Massachusetts bank ends the monthly landlord chore of collecting rents

By Ellen Ryan

It’s not often that doing something backward pays off so well.

Nearly all landlords with commercial accounts at Leader Bank, a $1 billion-asset community bank based in Arlington, Mass., were still depositing paper checks from their renters. A few landlords used a remote scanner or mobile phone, but still, the process was awkward. Landlords and Leader Bank’s leaders wanted a more efficient, less expensive process.

Late in 2013, Senior Vice President of Retail Banking Jay Tuli gathered the community bank’s software developer, operations analyst, customer-service expert and product manager. They envisioned a product that would let landlords collect rent online by ACH payments at a set date.

Rather than think about the how-tos, “we built out what the final product would look like first, like building a house,” Tuli explains. The final concept developed was a digital lockbox called ZRent.

Only after everyone agreed on the concept did the product go to marketing to create graphic slides, which took three months. Then came software development and coding for nine months, and beta testing for four more. Rollout was Feb. 1.
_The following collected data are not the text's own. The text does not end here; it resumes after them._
-- ==== Sys2Proof/Laws/PerInstr.lean ====
section
/-!
SUPPORT. Of every command: it runs as one event at one instant, so it always answers a next state.
-/

namespace Sys2Proof.Laws.Runs

open Sys2Proof.Machine

/-- A command runs as one event at its instant. -/
def Statement (i : Instr) : Prop := ∃ (t : Tick) (f : State → State), ∀ s : State, exec i s = s.run t f
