@[simp] theorem State.renew_keeps (s : State) (r : Req) :
    (s.renew r).now = s.now ∧ (s.renew r).timeBase = s.timeBase ∧ (s.renew r).pending = s.pending ∧ (s.renew r).act = s.act ∧
    (s.renew r).held = s.held ∧ (s.renew r).free = s.free ∧ (s.renew r).alarms = s.alarms ∧ (s.renew r).log = s.log ∧
    (s.renew r).slotAlarms = s.slotAlarms ∧ (s.renew r).clears = s.clears ∧ (s.renew r).stage = s.stage ∧
    (s.renew r).commits = s.commits ∧ (s.renew r).cpAbsent = s.cpAbsent ∧ (s.renew r).cpLost = s.cpLost ∧ (s.renew r).mq = s.mq ∧
    (s.renew r).inService = s.inService ∧ (s.renew r).mTags = s.mTags ∧ (s.renew r).lhp = s.lhp ∧ (s.renew r).swp = s.swp ∧
    (s.renew r).grants = s.grants ∧ (s.renew r).band = s.band ∧ (s.renew r).power = s.power ∧ (s.renew r).ports = s.ports ∧
    (s.renew r).lanes = s.lanes ∧ (s.renew r).hier = s.hier ∧ (s.renew r).time = s.time ∧ (s.renew r).dl = s.dl ∧
    (s.renew r).ul = s.ul ∧ (s.renew r).tbl = s.tbl ∧ (s.renew r).rf = s.rf ∧ (s.renew r).clk = s.clk ∧ (s.renew r).dpd = s.dpd ∧
    (s.renew r).cal = s.cal ∧ (s.renew r).dma = s.dma ∧ (s.renew r).hk = s.hk ∧ (s.renew r).sec = s.sec ∧
    (s.renew r).start = s.start ∧ (s.renew r).past = s.past ∧ (s.renew r).time_ = s.time_ ∧ (∀ i' j', (s.renew r).o i' j' = s.o i' j') ∧
    (∀ i' j', (s.renew r).a i' j' = s.a i' j') ∧ (∀ T' i' j', (s.renew r).at_ T' i' j' = s.at_ T' i' j') ∧
    (∀ a', (s.renew r).rd8 a' = s.rd8 a') := by
  have h : Frame [.locks] [] s (s.renew r) := Frame.renew Frame.refl (by decide)
  have now := h.parts .now (by decide)
  have base := h.parts .timeBase (by decide)
  simp only [Part.same] at now base
  have act := h.parts .act (by decide)
  simp only [Part.same] at act
  have com := h.parts .commits (by decide)
  have past := h.parts .past (by decide)
  simp only [Part.same] at com past
  exact ⟨h.parts .now (by decide),
    h.parts .timeBase (by decide),
    h.parts .pending (by decide),
    h.parts .act (by decide),
    h.parts .held (by decide),
    h.parts .free (by decide),
    h.parts .alarms (by decide),
    h.parts .log (by decide),
    h.parts .slotAlarms (by decide),
    h.parts .clears (by decide),
    h.parts .stage (by decide),
    h.parts .commits (by decide),
    h.parts .cpAbsent (by decide),
    h.parts .cpLost (by decide),
    h.parts .mq (by decide),
    h.parts .inService (by decide),
    h.parts .mTags (by decide),
    h.parts .lhp (by decide),
    h.parts .swp (by decide),
    h.parts .grants (by decide),
    h.parts .band (by decide),
    h.parts .power (by decide),
    h.parts .ports (by decide),
    h.parts .lanes (by decide),
    h.parts .hier (by decide),
    h.parts .time (by decide),
    h.parts .dl (by decide),
    h.parts .ul (by decide),
    h.parts .tbl (by decide),
    h.parts .rf (by decide),
    h.parts .clk (by decide),
    h.parts .dpd (by decide),
    h.parts .cal (by decide),
    h.parts .dma (by decide),
    h.parts .hk (by decide),
    h.parts .sec (by decide),
    h.parts .start (by decide),
    h.parts .past (by decide),
    by simp only [State.time_, now, base],
    fun i j => h.objs (by decide) i j (by simp),
    fun i j => by simp only [State.a, act],
    fun T i j => by simp only [State.at_, State.a, act, com, past],
    h.parts .mem (by decide)⟩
The selling point for tenants: a free service that automatically collected rent from any bank account with no stamp, no envelope and, in the case of housemates, no coordination or nagging. The selling point for landlords: predictability, no fuss, no deposit chore—and the ease of a dashboard to track all properties and payments. Landlords without a Leader Bank account pay for ZRent on a sliding scale.

Leader Bank’s lockbox and commercial customers, those with loans but no accounts, “find it hugely beneficial,” Tuli reports. The service has brought the bank 50 new accounts and $500,000 in deposits so far and made current customers more stickier, he says.

“We were surprised that you don’t need a ton of new people to have an impact,” says Tuli. Roughly 100 landlords and 300 tenants using ZRent have boosted business for the bank, and word of mouth is taking over. The bank is also white labeling the service for other community banks.

What Tuli thinks worked about the process—and his advice to other community banks in innovating—is encouraging creativity. “If you start thinking about the bureaucratic how-tos, that’ll kill your idea,” he says.

“Once you know what you have and what it can do to solve the customer’s problem, then go back and figure out the how. Otherwise you burn out the creativity.”

Ellen Ryan is a freelance writer in Maryland.